H2O2 is a key signaling chemical in plants, playing a vital role in indicating physiological conditions and stress reactions. Monitoring H2O2 concentrations is therefore plants essential for understanding plant health. In a recent study, a PEG-crosslinked poly (methyl vinyl ether-alt-maleic acid (PMVE/MA) hydrogel MN patch was developed for in-field sampling, demonstrated rapid H2O2 sensing (Fig. 3) (Wu et al., 2024). These MNs were developed using the micro molding method, resulting in hydrogel MNs with a round shape and a diameter of 17.5 mm, which facilitated quick extraction of sap from plant leaves. For H2O2 detection, optical detection technology was employed using a portable colorimeter. The colorimeter measures the absorbance of light by the extracted sap samples, allowing for the quantification of H2O2 levels based on observed color changes. When the sap containing H2O2 reacted with a specific reagent in the colorimeter, a color change occurred, corresponding to the concentration of H2O2. This was then compared to the known standard sample. This method provides a rapid, non-invasive, and accurate means of assessing H2O2 levels in plants, offering a practical and efficient way to monitor plant stress responses in real time. The ability to quickly and accurately measure H2O2 levels in the field enhances our capability to manage plant health and stress, ensuring timely interventions and better crop management.

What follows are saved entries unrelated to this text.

-- ==== Sys2Proof/Safety.lean ====
section
/-! DEFINITION. What holds of every state a run reaches: the invariants the spec states, in the terms claims use. -/

namespace Sys2Proof.Machine

/-- The invariants of the state between commands. -/
structure State.Inv (s : State) : Prop where
  /-- spec/00_scope.md R7. -/
  bufLen_lt : s.bufLen < Config.bufLenLimit
  /-- BUF is in its canonical form, every listed address below BUF_LEN (log 4). -/
  buf_wf : s.buf.wf s.bufLen = true
  /-- spec/10_state.md R29. -/
  bc_window : s.status.bcValid = true → s.bc.base.toNat + s.bc.len.toNat ≤ s.bufLen
  /-- spec/10_state.md R29. -/
  bc_pos : s.status.bcValid = true → s.bc.pos.toNat ≤ bcBits s
  /-- spec/20_memory.md R51, R53. -/
  tile_window : s.status.adValid = true → s.ad.base.toNat + s.ad.size.toNat ≤ s.bufLen
  /-- spec/10_state.md R32. -/
  range_ge : s.status.adValid = true → 2 ^ 15 ≤ s.ad.range.toNat
  /-- spec/10_state.md R32. -/
  value_lt : s.status.adValid = true → s.ad.value.toNat < s.ad.range.toNat
  /-- spec/10_state.md R36. -/
  ram_wf : s.ram.wf = true
  /-- spec/43_symbol_router.md R202. -/
  rom_wf : s.rom.wfDefault = true

/-- SymbolMaxBits of the AV1 formulation: the tile bits not yet fetched, below zero once the decoder has run past
the tile end (spec/42_arith_decoder.md R176). -/
def State.symbolMaxBits (s : State) : Int := 8 * (s.ad.size.toNat : Int) - s.ad.bitpos

/-- The decoder has run past the tile end, as a host detects it from AD.POS (spec/42_arith_decoder.md R163). -/
def State.overran (s : State) : Bool := decide (8 * s.ad.size.toNat < s.ad.bitpos)

/-! ### Words the statements use -/

/-- The state after `k` magnitude bits of SR.MV, each one adaptive symbol of MV_BITS (spec/43_symbol_router.md R216). -/
def mvBitsAfter : Nat → State → State
  | 0, s => s
  | k + 1, s => (decodeAdaptive .mvBits (mvBitsAfter k s)).state

/-- An outcome with its next state changed by `f`; a stop stays as it is. -/
def mapNext (f : State → State) : Host.Outcome State Fault Refusal → Host.Outcome State Fault Refusal
  | .next t => .next (f t)
  | .fault r => .fault r
  | .refused r => .refused r

end Sys2Proof.Machine

namespace Sys2Proof

open Sys2Proof.Machine

/-- The commands of the Bit Cursor and of the Varint decoder (spec/30_encoding.md R78: OPC 0x1x and 0x2x). -/
def Instr.ofCursor : Instr → Bool
  | .bcInit => true
  | .bcRdbit _ => true
  | .bcRdbits _ _ => true
  | .bcRdbits64 _ _ => true
  | .bcRdbyte _ => true
  | .bcSkip => true
  | .bcAlign => true
  | .bcPeek _ _ => true
  | .bcPos => true
  | .bcRem => true
  | .viDec => true
  | .adInit _ => false
  | .adPos => false
  | .srCtxrst => false
  | .srPart _ _ _ => false
  | .srSkip => false
  | .srIntra => false
  | .srInter => false
  | .srMv => false
  | .srDq => false

/-- The commands that need BC_VALID (spec/40_bit_cursor.md R114). -/
def Instr.needsCursor (i : Instr) : Bool := i.ofCursor && i != .bcInit

/-- The typed reads (spec/43_symbol_router.md R205). -/
def Instr.typedRead : Instr → Bool
  | .srPart _ _ _ => true
  | .srSkip => true
  | .srIntra => true
  | .srInter => true
  | .srMv => true
  | .srDq => true
  | _ => false

/-- The commands that need AD_VALID (spec/42_arith_decoder.md R164). -/
def Instr.needsDecoder (i : Instr) : Bool := i == .adPos || i.typedRead

/-- The bit count a read or skip asks for, and its limit (spec/40_bit_cursor.md R104 to R109, R111). BC.SKIP has no
limit: every 64-bit count is below the one given here. -/
def Instr.bitsAsked (s : State) : Instr → Option (Nat × Nat)
  | .bcRdbit _ => some (1, 1)
  | .bcRdbits _ n => some (n, 32)
  | .bcRdbits64 _ n => some (n, 64)
  | .bcRdbyte _ => some (8, 8)
  | .bcPeek _ n => some (n, 32)
  | .bcSkip => some (s.arg0.toNat, 2 ^ 64)
  | _ => none

/-- The bits of the BC window that a successful command from `s` to `t` consumes (spec/40_bit_cursor.md R116). -/
def Instr.bitsConsumed (s t : State) : Instr → Nat
  | .bcRdbit _ => 1
  | .bcRdbits _ n => n
  | .bcRdbits64 _ n => n
  | .bcRdbyte _ => 8
  | .bcSkip => s.arg0.toNat
  | .bcAlign => (8 - s.bc.pos.toNat % 8) % 8
  | .viDec => 8 * t.res1.toNat
  | _ => 0

/-- The most DecodeSymbol steps a command takes (spec/70_reset_and_hazards.md R292). -/
def Instr.maxSymbols : Instr → Nat
  | .srPart _ _ _ => 1
  | .srSkip => 1
  | .srIntra => 1
  | .srInter => 1
  | .srMv => 14
  | .srDq => 3
  | _ => 0

/-- The tables a command may change (spec/43_symbol_router.md R200, R203, R204). -/
def Instr.tables : Instr → List TableId
  | .adInit .reload => TableId.all
  | .srCtxrst => TableId.all
  | .srPart bsl true true => [partTable bsl]
  | .srSkip => [.skip]
  | .srIntra => [.intra]
  | .srInter => [.inter]
  | .srMv => [.mvClass, .mvBits, .mvSign]
  | .srDq => [.dqBase, .dqDiff, .dqSign]
  | _ => []

end Sys2Proof
end

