-- ==== Sys2Proof/Laws/Commands.lean ====
section
/-! SUPPORT. One lemma per shared operation of the commands: every way it can end. -/

namespace Sys2Proof.Machine

/-! ### Bit Cursor and Varint -/

/-- Every way a Bit Cursor read ends: its three failures in order, the value, or the guard of log 10. -/
theorem bcRead_cases (o : Order) (n limit consumed : Nat) (s : State) :
    (s.status.bcValid = false ∧
      bcRead o n limit consumed s = .next (raise .notInitialised 0#64 .bit s)) ∨
    (s.status.bcValid = true ∧ limit < n ∧
      bcRead o n limit consumed s = .next (raise .parse s.bc.pos .bit s)) ∨
    (s.status.bcValid = true ∧ n ≤ limit ∧ bcBits s < s.bc.pos.toNat + n ∧
      bcRead o n limit consumed s = .next (raise .unexpectedEof s.bc.pos .bit s)) ∨
    (s.status.bcValid = true ∧ n ≤ limit ∧ s.bc.pos.toNat + n ≤ bcBits s ∧
      ((bcWindowInBuf s = true ∧ bcRead o n limit consumed s =
        .next (succeedWith (zext64 (gather s s.bc.pos.toNat n o)) (advanceCursor consumed s))) ∨
       (bcWindowInBuf s = false ∧ bcRead o n limit consumed s = .fault .bcWindowOutsideBuf))) := by
  unfold bcRead bcReadCheck
  by_cases h1 : s.status.bcValid = false
  · exact .inl ⟨h1, by rw [if_pos h1]⟩
  · by_cases h2 : n > limit
    · exact .inr (.inl ⟨by simpa using h1, h2, by rw [if_neg h1, if_pos h2]⟩)
    · by_cases h3 : s.bc.pos.toNat + n > bcBits s
      · exact .inr (.inr (.inl ⟨by simpa using h1, by omega, h3,
          by rw [if_neg h1, if_neg h2, if_pos h3]⟩))
      · refine .inr (.inr (.inr ⟨by simpa using h1, by omega, by omega, ?_⟩))
        rw [if_neg h1, if_neg h2, if_neg h3]
        cases bcWindowInBuf s <;> simp

/-- Every way the byte loop of VI.DEC ends: after `k` continuing bytes it meets a terminating one, the window end, or
the limit. -/
theorem lebLoop_cases (s : State) (fuel i p v : Nat) :
    (∃ k, k < fuel ∧ (∀ j, j < k → 0x80 ≤ gather s (p + 8 * j) 8 .msb) ∧
      (∀ j, j < k → p + 8 * (j + 1) ≤ bcBits s) ∧ p + 8 * (k + 1) ≤ bcBits s ∧
      gather s (p + 8 * k) 8 .msb < 0x80 ∧
      lebLoop s fuel i p v = .done
        (v + ((List.range (k + 1)).map fun j =>
          gather s (p + 8 * j) 8 .msb % 0x80 * 2 ^ (7 * (i + j))).sum) (i + k + 1)
        (p + 8 * (k + 1))) ∨
    (∃ k, k < fuel ∧ (∀ j, j < k → 0x80 ≤ gather s (p + 8 * j) 8 .msb) ∧
      (∀ j, j < k → p + 8 * (j + 1) ≤ bcBits s) ∧ bcBits s < p + 8 * (k + 1) ∧
      lebLoop s fuel i p v = .eof (p + 8 * k)) ∨
    ((∀ j, j < fuel → 0x80 ≤ gather s (p + 8 * j) 8 .msb) ∧
      (∀ j, j < fuel → p + 8 * (j + 1) ≤ bcBits s) ∧ lebLoop s fuel i p v = .tooLong) := by
  induction fuel generalizing i p v with
  | zero => exact .inr (.inr ⟨by simp, by simp, rfl⟩)
  | succ fuel ih =>
    rw [lebLoop]
    by_cases h1 : p + 8 > bcBits s
    · exact .inr (.inl ⟨0, by omega, by simp, by simp, by omega, by rw [if_pos h1]; simp⟩)
    · rw [if_neg h1]
      by_cases h2 : gather s p 8 .msb < 0x80
      · refine .inl ⟨0, by omega, by simp, by simp, by omega, by simpa using h2, ?_⟩
        rw [if_pos h2]; simp
      · rw [if_neg h2]
        have shift : ∀ {P : Nat → Prop} {m : Nat}, P 0 → (∀ j, j < m → P (j + 1)) →
            ∀ j, j < m + 1 → P j := by
          intro P m h0 hs j hj
          cases j with
          | zero => exact h0
          | succ j => exact hs j (by omega)
        have e : ∀ j, p + 8 + 8 * j = p + 8 * (j + 1) := fun j => by omega
        have e' : ∀ j, i + 1 + j = i + (j + 1) := fun j => by omega
        have h0 : 0x80 ≤ gather s (p + 8 * 0) 8 .msb := by simpa using h2
        have hb : p + 8 * (0 + 1) ≤ bcBits s := by omega
        rcases ih (i + 1) (p + 8) (v + gather s p 8 .msb % 0x80 * 2 ^ (7 * i)) with
          ⟨k, hk, ha, hw, hf, ht, hd⟩ | ⟨k, hk, ha, hw, hf, hd⟩ | ⟨ha, hw, hd⟩
        · simp only [e, e'] at ha hw hf ht hd
          refine .inl ⟨k + 1, by omega, shift h0 ha, shift hb hw, hf, ht, ?_⟩
          rw [hd, List.range_succ_eq_map (n := k + 1)]
          simp [Nat.add_assoc, Function.comp_def]
        · simp only [e] at ha hw hf hd
          exact .inr (.inl ⟨k + 1, by omega, shift h0 ha, shift hb hw, hf, hd⟩)
        · simp only [e] at ha hw hd
          exact .inr (.inr ⟨shift h0 ha, shift hb hw, hd⟩)

/-! ### Typed reads -/

/-- Every way a typed read without operand fields ends. -/
theorem typedRead_cases (read : State → Reading) (s : State) :
    (s.status.adValid = false ∧
      typedRead read s = .next (raise .notInitialised 0#64 .bit s)) ∨
    (s.status.adValid = true ∧ typedRead read s = decodeInto read s) := by
  unfold typedRead
  by_cases h : s.status.adValid = false
  · exact .inl ⟨h, by rw [if_pos h]⟩
  · exact .inr ⟨by simpa using h, by rw [if_neg h]⟩

/-- Every way the decoding part of a typed read ends: the value, or the guard of log 10. -/
theorem decodeInto_cases (read : State → Reading) (s : State) :
    (s.ad.base.toNat + s.ad.size.toNat ≤ s.bufLen ∧
      decodeInto read s = .next (succeedWith (read s).value (read s).state)) ∨
    (s.bufLen < s.ad.base.toNat + s.ad.size.toNat ∧
      decodeInto read s = .fault .tileWindowOutsideBuf) := by
  unfold decodeInto tileInBuf
  by_cases h : s.ad.base.toNat + s.ad.size.toNat ≤ s.bufLen
  · exact .inl ⟨h, by simp [h]⟩
  · exact .inr ⟨by omega, by simp [h]⟩

theorem readSymbol_decodesTo (t : TableId) (s : State) : DecodesTo s (readSymbol t s).state := rfl

theorem readEdge_decodesTo (t : TableId) (c : Sys2Proof.EdgeCase) (s : State) :
    DecodesTo s (readEdge t c s).state := rfl

theorem readMvBits_decodesTo (k extra : Nat) (s : State) :
    DecodesTo s (readMvBits k extra s).state := by
  induction k generalizing extra s with
  | zero => rfl
  | succ k ih => exact (decodeAdaptive_decodesTo .mvBits s).trans (ih _ _)

@[simp] theorem mvBitsAfter_zero (s : State) : mvBitsAfter 0 s = s := rfl

/-- The magnitude bits from the first one on, where the definition takes the last one off. -/
theorem mvBitsAfter_succ (k : Nat) (s : State) :
    mvBitsAfter (k + 1) s = mvBitsAfter k (decodeAdaptive .mvBits s).state := by
  induction k with
  | zero => rfl
  | succ k ih => rw [mvBitsAfter, ih]; rfl

@[simp] theorem readMvBits_state (k extra : Nat) (s : State) :
    (readMvBits k extra s).state = mvBitsAfter k s := by
  induction k generalizing extra s with
  | zero => rfl
  | succ k ih => rw [mvBitsAfter_succ, readMvBits]; exact ih _ _

/-- The magnitude bits stand below `extra`, the first one read the most significant. -/
theorem readMvBits_sym (k extra : Nat) (s : State) :
    (readMvBits k extra s).sym = extra * 2 ^ k + ((List.range k).map fun j =>
      (decodeAdaptive .mvBits (mvBitsAfter j s)).sym <<< (k - 1 - j)).sum := by
  induction k generalizing extra s with
  | zero => simp [readMvBits]
  | succ k ih =>
    simp only [readMvBits, ih, List.range_succ_eq_map, List.map_cons, List.map_map, List.sum_cons,
      Function.comp_def, mvBitsAfter_succ, mvBitsAfter_zero, Nat.shiftLeft_eq, Nat.pow_succ,
      Nat.succ_eq_add_one, Nat.add_sub_cancel, Nat.sub_zero, Nat.sub_sub, Nat.add_comm 1]
    ring

theorem readMvMagnitude_decodesTo (s : State) : DecodesTo s (readMvMagnitude s).state := by
  unfold readMvMagnitude
  dsimp only
  split
  · exact decodeAdaptive_decodesTo .mvClass s
  · exact (decodeAdaptive_decodesTo .mvClass s).trans (readMvBits_decodesTo _ _ _)

theorem readSign_decodesTo (t : TableId) (mag : Nat) (s : State) :
    DecodesTo s (readSign t mag s).state := by
  unfold readSign
  split
  · exact DecodesTo.refl s
  · exact decodeAdaptive_decodesTo t s

theorem readMv_decodesTo (s : State) : DecodesTo s (readMv s).state :=
  (readMvMagnitude_decodesTo s).trans <| (readSign_decodesTo _ _ _).trans <|
    (decodeSymbol_decodesTo _ _).trans (decodeSymbol_decodesTo _ _)

theorem readDqAbs_decodesTo (s : State) : DecodesTo s (readDqAbs s).state := by
  unfold readDqAbs
  dsimp only
  split
  · exact (decodeAdaptive_decodesTo .dqBase s).trans (decodeAdaptive_decodesTo .dqDiff _)
  · exact decodeAdaptive_decodesTo .dqBase s

theorem readDq_decodesTo (s : State) : DecodesTo s (readDq s).state :=
  (readDqAbs_decodesTo s).trans (readSign_decodesTo _ _ _)

/-- What AD.INIT's steps leave, before the command ends. -/
theorem adInit_steps_leave (k : CarryOver) (base size : Word) (s : State) :
    carryOver k (startDecoder (placeTile base size s)) = { s with
      ad := (startDecoder (placeTile base size s)).ad
      ram := match k with
        | .reload => s.rom.reload
        | .keep => s.ram
      status := { s.status with adValid := true } } := by
  cases k <;> rfl

/-! ### Every command -/

/-- `t` is `s` after a successful command, as far as all commands agree: only the results, the two units, the CDF RAM,
ERR (now OK) and the VALID bits may differ. -/
def SucceedsFrom (s t : State) : Prop :=
  t = { s with
    res0 := t.res0
    res1 := t.res1
    bc := t.bc
    ad := t.ad
    ram := t.ram
    status := { s.status with
      err := .ok
      bcValid := t.status.bcValid
      adValid := t.status.adValid } }

/-- The end of a typed read is the end of a successful command. -/
theorem DecodesTo.succeedsFrom {s t : State} (h : DecodesTo s t) (v : Word) :
    SucceedsFrom s (succeedWith v t) := by
  rw [h]; rfl

/-- A command fails by one `raise`, or succeeds within its frame. -/
theorem exec_cases {i : Instr} {s t : State} (h : exec i s = .next t) :
    (∃ e off u, e ≠ .ok ∧ t = raise e off u s) ∨ SucceedsFrom s t := by
  have raised : ∀ {e off u}, e ≠ .ok →
      (.next (raise e off u s) : Host.Outcome State Fault Refusal) = .next t →
      (∃ e off u, e ≠ .ok ∧ t = raise e off u s) ∨ SucceedsFrom s t := by
    intro e off u he h
    cases h
    exact .inl ⟨e, off, u, he, rfl⟩
  have done : ∀ {r}, (.next (succeed r) : Host.Outcome State Fault Refusal) = .next t →
      SucceedsFrom s (succeed r) →
      (∃ e off u, e ≠ .ok ∧ t = raise e off u s) ∨ SucceedsFrom s t := by
    intro r h hr
    cases h
    exact .inr hr
  have read : ∀ {o n limit consumed}, bcRead o n limit consumed s = .next t →
      (∃ e off u, e ≠ .ok ∧ t = raise e off u s) ∨ SucceedsFrom s t := by
    intro o n limit consumed h
    rcases bcRead_cases o n limit consumed s with ⟨-, g⟩ | ⟨-, -, g⟩ | ⟨-, -, -, g⟩ |
      ⟨-, -, -, ⟨-, g⟩ | ⟨-, g⟩⟩ <;> rw [g] at h
    · exact raised (by decide) h
    · exact raised (by decide) h
    · exact raised (by decide) h
    · exact done h rfl
    · cases h
  have into : ∀ {f}, DecodesTo s (f s).state → decodeInto f s = .next t →
      (∃ e off u, e ≠ .ok ∧ t = raise e off u s) ∨ SucceedsFrom s t := by
    intro f hf h
    rcases decodeInto_cases f s with ⟨-, g⟩ | ⟨-, g⟩ <;> rw [g] at h
    · exact done h (hf.succeedsFrom _)
    · cases h
  have typed : ∀ {f}, DecodesTo s (f s).state → typedRead f s = .next t →
      (∃ e off u, e ≠ .ok ∧ t = raise e off u s) ∨ SucceedsFrom s t := by
    intro f hf h
    rcases typedRead_cases f s with ⟨-, g⟩ | ⟨-, g⟩ <;> rw [g] at h
    · exact raised (by decide) h
    · exact into hf h
  cases i with
  | bcInit =>
    change execBcInit s = _ at h
    unfold execBcInit at h
    split at h
    · exact done h rfl
    · exact raised (by decide) h
  | bcRdbit o => exact read h
  | bcRdbits o n => exact read h
  | bcRdbits64 o n => exact read h
  | bcRdbyte o => exact read h
  | bcSkip =>
    change execBcSkip s = _ at h
    unfold execBcSkip at h
    split at h
    · exact raised (by decide) h
    · split at h
      · exact raised (by decide) h
      · exact done h rfl
  | bcAlign =>
    change execBcAlign s = _ at h
    unfold execBcAlign at h
    split at h
    · exact raised (by decide) h
    · exact done h rfl
  | bcPeek o n => exact read h
  | bcPos =>
    change execBcPos s = _ at h
    unfold execBcPos at h
    split at h
    · exact raised (by decide) h
    · exact done h rfl
  | bcRem =>
    change execBcRem s = _ at h
    unfold execBcRem at h
    split at h
    · exact raised (by decide) h
    · exact done h rfl
  | viDec =>
    change execViDec s = _ at h
    unfold execViDec at h
    split at h
    · exact raised (by decide) h
    · split at h
      · split at h
        · exact done h rfl
        · exact raised (by decide) h
        · exact raised (by decide) h
      · cases h
  | adInit k =>
    change execAdInit k s = _ at h
    unfold execAdInit at h
    split at h
    · exact done h (by cases k <;> rfl)
    · exact raised (by decide) h
  | adPos =>
    change execAdPos s = _ at h
    unfold execAdPos at h
    split at h
    · exact raised (by decide) h
    · exact done h rfl
  | srCtxrst => exact done h rfl
  | srPart bsl hr hc =>
    change execSrPart bsl hr hc s = _ at h
    unfold execSrPart at h
    split at h
    · exact raised (by decide) h
    · split at h
      · exact raised (by decide) h
      · split at h
        · exact into (readSymbol_decodesTo _ s) h
        · exact into (readEdge_decodesTo _ _ s) h
        · exact into (readEdge_decodesTo _ _ s) h
        · exact done h rfl
  | srSkip => exact typed (readSymbol_decodesTo _ s) h
  | srIntra => exact typed (readSymbol_decodesTo _ s) h
  | srInter => exact typed (readSymbol_decodesTo _ s) h
  | srMv => exact typed (readMv_decodesTo s) h
  | srDq => exact typed (readDq_decodesTo s) h

end Sys2Proof.Machine
end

In a study led by Parrilla and group, hollow MN arrays (HMNs) were fabricated using a high resolution 3D printer based on stereolithography (Parrilla et al., 2024). These designed MNs exhibited a tip diameter of 25.9 ± 3.7 µm and a side hole diameter on the MN of 228.2 ± 18.6 µm, allowing for the extraction of > 10 µL apoplast fluid. The HMNs were integrated with graphite based screen-printed electrodes (SPEs) modified with specific materials such as Prussian blue (PB), PB with Gox, and polyaniline (PANI) to detect H2O2, glucose, and pH, respectively. These sensors are capable of gently penetrating plant tissues to access apoplast fluid, enabling the collection of samples for precise analysis. Within the sensing system, a paper-based electrochemical cell assists in allowing smaller molecules to reach electrodes while trapping larger interfering molecules that could disrupt electrochemical reactions. PB, for instance, facilitates the reduction of H2O2, generating a measurable current directly proportional to the H2O2 concentration. Similarly, GOx catalyzes the oxidation of glucose, with the resulting product detected electrochemically. The pH sensor measures the proton concentration, correlating it with the pH of the sample. However, the broad applicability of the system to detect a wide range of biomarkers may be influenced by the sensitivity and selectivity of the integrated electrochemical sensors. Variations in these factors could potentially impact the accuracy of the measurements obtained. Further refinement and validation of the sensor technologies are necessary to ensure robust performance across diverse plant samples and environmental conditions.
Fig. 3.
a) PEG-crosslinked PMVE/MA Hydrogel MN patch, b) photography of MN patches employed on a plant leaf, c) structure of colorimeter, d) swelling rates of different MN materials (Wu et al., 2024).
Detecting metabolites
The analysis of abscisic acid (ABA) in trace amounts within plants is crucial due to its significant role as a natural growth that inhibits plant growth (Kishor et al. 2022). To facilitate the monitoring of this metabolite, a MN array sensor has been developed, featuring microelectrodes made from Au@SnO2-vertical graphene (VG) on a tantalum (Ta) substrate (Wang et al., 2021). Herein, VG film acts as an electrocatalyst, while Au@SnO2 nanoparticles serve as specific active sites for detecting ABA. The Au@SnO2-VG layers were directly grown on Ta wires using direct current (DC) arc plasma jet chemical vapor deposition (CVD), enabling quantitative detection of ABA through direct electrocatalytic oxidation. Upon exposure to ABA in plants, the Au@SnO2 nanoparticles on VG nanosheets catalyze the electrocatalytic oxidation process, leveraging the numerous catalytic active sites provided by the nanoparticles combined with the excellent conductivity of VG nanosheets. The sensor operates effectively within a pH range from 4 to 7, offering a response concentration range spanning from 0.012 (or 0.024) to 495.2 µM, and a detection limit ranging between 0.002 and 0.005 µM. Despite demonstrating high selectivity, repeatability, reproducibility, and long-term stability, potential issues remain regarding cross-reactivity with other compounds present in plant tissues that could potentially interfere with accurate ABA detection. Addressing these concerns through further validation studies under diverse environmental conditions and with various plant species will be essential to ensure the sensor’s reliability and applicability in practical agricultural settings.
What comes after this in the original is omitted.